The newly formed National Football League scheduled six Thanksgiving Day games in 1920 to generate interest. The struggling Detroit Lions franchise started their holiday tradition against the Chicago Bears in 1934. The game was such a financial success the tradition took root. The fledgling Dallas Cowboys took the same path starting in 1966.

When high schools started playing the game in the early decades of the 20th century, many young men were needed by their families to help harvest the crops in late summer. Therefore, the football season often didn’t start until October. Since there were no playoffs, Thanksgiving Day games were usually the season finale against a traditional rival.  The oldest high school Turkey day rivalry is between Boston Latin and English High Schools in Massachusetts. They have played on that date every year since 1887. In Pennsylvania, Easton High School has taken on its rival across the river in Phillipsburg, New Jersey each Thanksgiving since 1916. The winner takes home the Forks of the Delaware Trophy. In eastern Pennsylvania, a handful of these holiday rivalry games continue today despite regional and state playoffs.  

Locally, Waynesburg College played its first football contest on October 19, 1895. They beat West Virginia University 10-8 at the old fairgrounds. It is believed the Mountaineers sent their “reserves” because they were expecting an easy win against the “farmers”. Waynesburg then lost back to back away games against Washington & Jefferson and the Mountaineer’s varsity. However, there is confusion about what constituted an official game and what was simply an exhibition. What many consider the Yellow Jackets’ first real game was played on Thanksgiving that year at the Fairgrounds in Waynesburg with the locals avenging their earlier defeat to W&J by a 4-0 score. (Note: A touchdown was worth four points at the time. Two points were awarded for extra points and safeties, while field goals were worth five.) If that were determined to be the first official game, Jesse Hunnell Hazlett scored the first official touchdown in Waynesburg College history at that game. Many of the spectators had no idea of the rules of the game. In fact, most of the players on the roster had never even seen a game before they began the season.

 Of course, the big game the following year was against W&J. Students holding purple and Klondike yellow streamers (the school’s colors at the time) led the team in a parade down Washington Street to the W&W narrow-gauge train bound for Washington. Two hundred fans boarded the train with the team to cheer them on. Unfortunately, Waynesburg was on the short end of a 20-0 score. However, the season ended on a high note with a 14-5 Thanksgiving Day victory over Western University of Pennsylvania, the school that would become the University of Pittsburgh in 1908. The following year, the season was canceled due to the Spanish-American War. Football resumed in 1899 with a loss to rival W&J in front of 1,000 spectators at the old fairgrounds. However, they defeated Bethany College and California Normal before concluding the season with a 20-0 victory over WVU on Thanksgiving. 
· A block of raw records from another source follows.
/-- Wear levelling (R123): the programmed segment with the fewest erases is relocated where the spread is too large. -/
def State.level (s : State) (c : Nat) : State :=
  let prog := ((List.range 131072).filterMap fun l => (s.segOf c l).map fun i => (l, (s.seg c i).erases))
  match sortBy (fun a b => decide (a.2 ≤ b.2)) prog with
  | [] => s
  | x :: r =>
    let most := (r.map (·.2)).foldl max x.2
    if s.rd REPO_WL.SPREAD 0 < most - x.2 then s.queueSeg c x.1 else s

/-- SEGMENT_ERASE (R121, R123): a segment left by a relocation or a freed volume is erased, or retired. -/
def execSegmentErase (c : Fin 256) (i : BitVec 17) (ok : Bool) (s : State) : Host.Outcome State Fault Refusal :=
  .next (
    let c := c.val
    let g := s.seg c i.toNat
    if g.st ≠ 2 then s
    else
      let e := g.erases + 1
      let s := s.setSeg c i.toNat ⟨if !ok || decide (s.rd REPO_WL.PE_LIMIT 0 ≤ e) then 3 else 0, e, 0⟩
      s.level c)

/-! ### Slots of volumes -/

/-- Logical segments of a channel that a range of T3 pages of a share of `d` dies reaches (R118, R126). -/
def segRange (d sz base len : Nat) : List Nat :=
  let lo := base / (15 * max 1 d) * 4 / sz
  let hi := ((base + len + 15 * max 1 d - 1) / (15 * max 1 d) * 4 + sz - 1) / sz
  (List.range (hi - lo)).map (lo + ·)

/-- The channels of a share. -/
def State.shareChans (s : State) (p : Nat) : List Nat := (s.shareDies p).flatMap fun d => (List.range 16).map (d * 16 + ·)

/-- The segments of a range programmed where they are not yet: an erased segment for each, on channels that have not failed;
whether some chunk could not be programmed (R135). -/
def State.programRange (s : State) (p base len : Nat) : State × Bool :=
  let d := (s.shareDies p).length
  (s.shareChans p).foldl (fun a c =>
    if a.1.rd REPO_CH.STATE c = 2 then (a.1, true)
    else ((segRange d (a.1.segSize c) base len).foldl (fun s l =>
      if (s.segOf c l).isSome then s
      else match s.freeSeg c with
        | some i => (s.setSeg c i { s.seg c i with st := 1, reads := 0 }).setMap c l (some i)
        | none => s) a.1, a.2)) (s, false)

/-- The segments that no volume of a share uses any more are left for erase (R125). -/
def State.leaveSegs (s : State) (p base len : Nat) : State :=
  let d := (s.shareDies p).length
  let kept := s.repo.vols.filter fun e => decide (e.1 / 256 = p) && decide (e.2.st ≠ 0)
  s.each (s.shareChans p) fun s c =>
    s.each ((segRange d (s.segSize c) base len).filter fun l => !(kept.any fun e => (segRange d (s.segSize c) e.2.base e.2.len).contains l)) fun s l =>
      match s.segOf c l with
      | some i => ((s.setSeg c i { s.seg c i with st := 2 }).setMap c l none).onRepo fun r => { r with queue := r.queue.erase (c, l) }
      | none => s

/-! ### Commands (R125-R131) -/

/-- REPO_CMD_STAT of a command. -/
def State.repoAnswer (s : State) (p seq res : Nat) : State := (s.wr REPO_CMD_STAT.SEQ p seq).wr REPO_CMD_STAT.RESULT p res

/-- A repository command from a requester: for the holder of the semaphore, once (R131, R504). -/
def State.repoCmd (s : State) (r : Req) (p seq : Nat) (g : State → State × Nat) : State :=
  match r with
  | .host _ _ =>
    match s.hostOn r p with
    | none => s
    | some (x, pf) =>
      if !s.isSteward p x then s.repoAnswer p seq 3
      else if s.dupSeq (repoSrc p) seq then (if s.rd REPO_CMD_STAT.SEQ p = seq then s else s.repoAnswer p seq 2)
      else
        let r := g (s.setSeq (repoSrc p) seq)
        let s := r.1.repoAnswer p seq r.2
        if r.2 = 1 then s.onRepo fun y => { y with cmd := Store.set 0 y.cmd p (x * 5 + pf + 16 * seq + 1) } else s.vector x pf 2
  | _ => if s.reqOn r then s.repoAnswer p seq 3 else s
In 1920, Waynesburg High School decided to try to bring back football after a three-year hiatus because of World War I. A six-game schedule was announced in October with home and away games against Morgantown, Cameron, and Claysville. The season was to run from mid-October to Thanksgiving. However, they failed to finish the season because of too many injuries.  The 1922 Thanksgiving Day season finale against Washington High School drew 3,000 people to College Field, despite the fact the team was “not exceedingly brilliant,” according to the school’s yearbook. In the 1930s, the WPIAL started using different classifications and expanding the playoffs, and eventually the traditional high school holiday games began to dwindle.